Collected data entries

▬▬▬▬▬▬▬▬▬▬

/-- What a LOAD_VESSEL leaves of the routing: each valid entry names vessels of the kinds R82 allows (R4). -/
theorem Lineage.Sound.load_banks (k : Bank) {i : Nat} (hi : i < 128) :
    (l.applyLoadVessel v cfg).routable (vget ((l.applyLoadVessel v cfg).bank k) i {}) := by
  obtain ⟨hv, hin, _, hunused⟩ := Lineage.checkLoadVessel_done hc
  have hold : ∀ k, l.routable (vget (l.bank k) i {}) := fun k => by
    cases k with
    | a => exact (h.shaped.banks i hi).1
    | b => exact (h.shaped.banks i hi).2
  have hvessel : ∀ u, (l.applyLoadVessel v cfg).vessel u =
      if u = v then (l.loadBase v cfg).configure cfg else l.vessel u := fun u => by
    unfold Lineage.vessel
    rw [l.applyLoadVessel_vessels v cfg, vget_vset]
    exact if_congr ⟨fun e => e.1.symm, fun e => ⟨e.symm, hv⟩⟩ rfl rfl
  have hkind : ∀ u, ((l.applyLoadVessel v cfg).vessel u).kind = if u = v then cfg.vesselKind else (l.vessel u).kind := fun u => by
    rw [hvessel]
    split
    · exact Vessel.configure_kind cfg _ hin
    · rfl
  by_cases hsame : (l.vessel v).kind = cfg.vesselKind
  · have hkinds : ∀ u, ((l.applyLoadVessel v cfg).vessel u).kind = (l.vessel u).kind := fun u => by
      rw [hkind]
      split
      · rename_i e
        rw [e, hsame]
      · rfl
    have hbank : (l.applyLoadVessel v cfg).bank k = l.bank k := by
      obtain ⟨_, _, _, _, _, _, hactive⟩ := l.applyLoadVessel_eq v cfg
      have hinactive := l.applyLoadVessel_inactive v cfg hin
      rw [if_pos hsame] at hinactive
      revert hactive hinactive
      cases l.active <;> cases k <;> exact fun h1 h2 => by assumption
    unfold Lineage.routable
    rw [hbank, hkinds, hkinds]
    exact hold k
  · have hch : (l.vessel v).changes cfg = true := by
      by_contra hn
      exact hsame (Vessel.kind_of_not_changes cfg hin (Bool.eq_false_iff.mpr hn))
    have hnames := hunused hch
    by_cases hk : k = l.active
    · obtain ⟨_, _, _, _, _, _, hactive⟩ := l.applyLoadVessel_eq v cfg
      subst hk
      rw [hactive]
      intro hvalid
      obtain ⟨hsrc, hdst, ha, hb⟩ := hold l.active hvalid
      have hnot : ∀ u, (vget (l.bank l.active) i {}).src = u ∨ (vget (l.bank l.active) i {}).dst = u → u ≠ v :=
        fun u hu e => Bool.eq_false_iff.mp hnames ((l.inUse_iff v).mpr (.inr (.inr (.inr ⟨i, hi, hvalid, e ▸ hu⟩))))
      rw [hkind, hkind, if_neg (hnot _ (.inl rfl)), if_neg (hnot _ (.inr rfl))]
      exact ⟨hsrc, hdst, ha, hb⟩
    · have hother : k = l.active.other := by
        revert hk
        cases k <;> cases l.active <;> simp [Bank.other]
      subst hother
      rw [l.applyLoadVessel_inactive v cfg hin, if_neg hsame, vget_spoilBank v _ _ hi]
      generalize he : vget (l.bank l.active.other) i {} = e
      have hrout := hold l.active.other
      rw [he] at hrout
      split
      · exact fun hvalid => by cases hvalid
      · rename_i hforbid
        intro hvalid
        obtain ⟨hsrc, hdst, ha, hb⟩ := hrout hvalid
        rw [hkind, hkind]
        refine ⟨hsrc, hdst, ?_, ?_⟩
        · split
          · rename_i es
            revert hforbid
            cases cfg.vesselKind <;> simp [RouteEntry.forbids, es]
          · exact ha
        · split
          · rename_i ed
            revert hforbid
            cases cfg.vesselKind <;> simp [RouteEntry.forbids, ed]
          · exact hb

▬▬▬▬▬▬▬▬▬▬

Exercise directions:
Looking at the records above, return exactly the lines from the line with "unfold Lineage.routable" to the line with "rw [hkind, hkind]", both ends included.

Response area:
    unfold Lineage.routable
    rw [hbank, hkinds, hkinds]
    exact hold k
  · have hch : (l.vessel v).changes cfg = true := by
      by_contra hn
      exact hsame (Vessel.kind_of_not_changes cfg hin (Bool.eq_false_iff.mpr hn))
    have hnames := hunused hch
    by_cases hk : k = l.active
    · obtain ⟨_, _, _, _, _, _, hactive⟩ := l.applyLoadVessel_eq v cfg
      subst hk
      rw [hactive]
      intro hvalid
      obtain ⟨hsrc, hdst, ha, hb⟩ := hold l.active hvalid
      have hnot : ∀ u, (vget (l.bank l.active) i {}).src = u ∨ (vget (l.bank l.active) i {}).dst = u → u ≠ v :=
        fun u hu e => Bool.eq_false_iff.mp hnames ((l.inUse_iff v).mpr (.inr (.inr (.inr ⟨i, hi, hvalid, e ▸ hu⟩))))
      rw [hkind, hkind, if_neg (hnot _ (.inl rfl)), if_neg (hnot _ (.inr rfl))]
      exact ⟨hsrc, hdst, ha, hb⟩
    · have hother : k = l.active.other := by
        revert hk
        cases k <;> cases l.active <;> simp [Bank.other]
      subst hother
      rw [l.applyLoadVessel_inactive v cfg hin, if_neg hsame, vget_spoilBank v _ _ hi]
      generalize he : vget (l.bank l.active.other) i {} = e
      have hrout := hold l.active.other
      rw [he] at hrout
      split
      · exact fun hvalid => by cases hvalid
      · rename_i hforbid
        intro hvalid
        obtain ⟨hsrc, hdst, ha, hb⟩ := hrout hvalid
        rw [hkind, hkind]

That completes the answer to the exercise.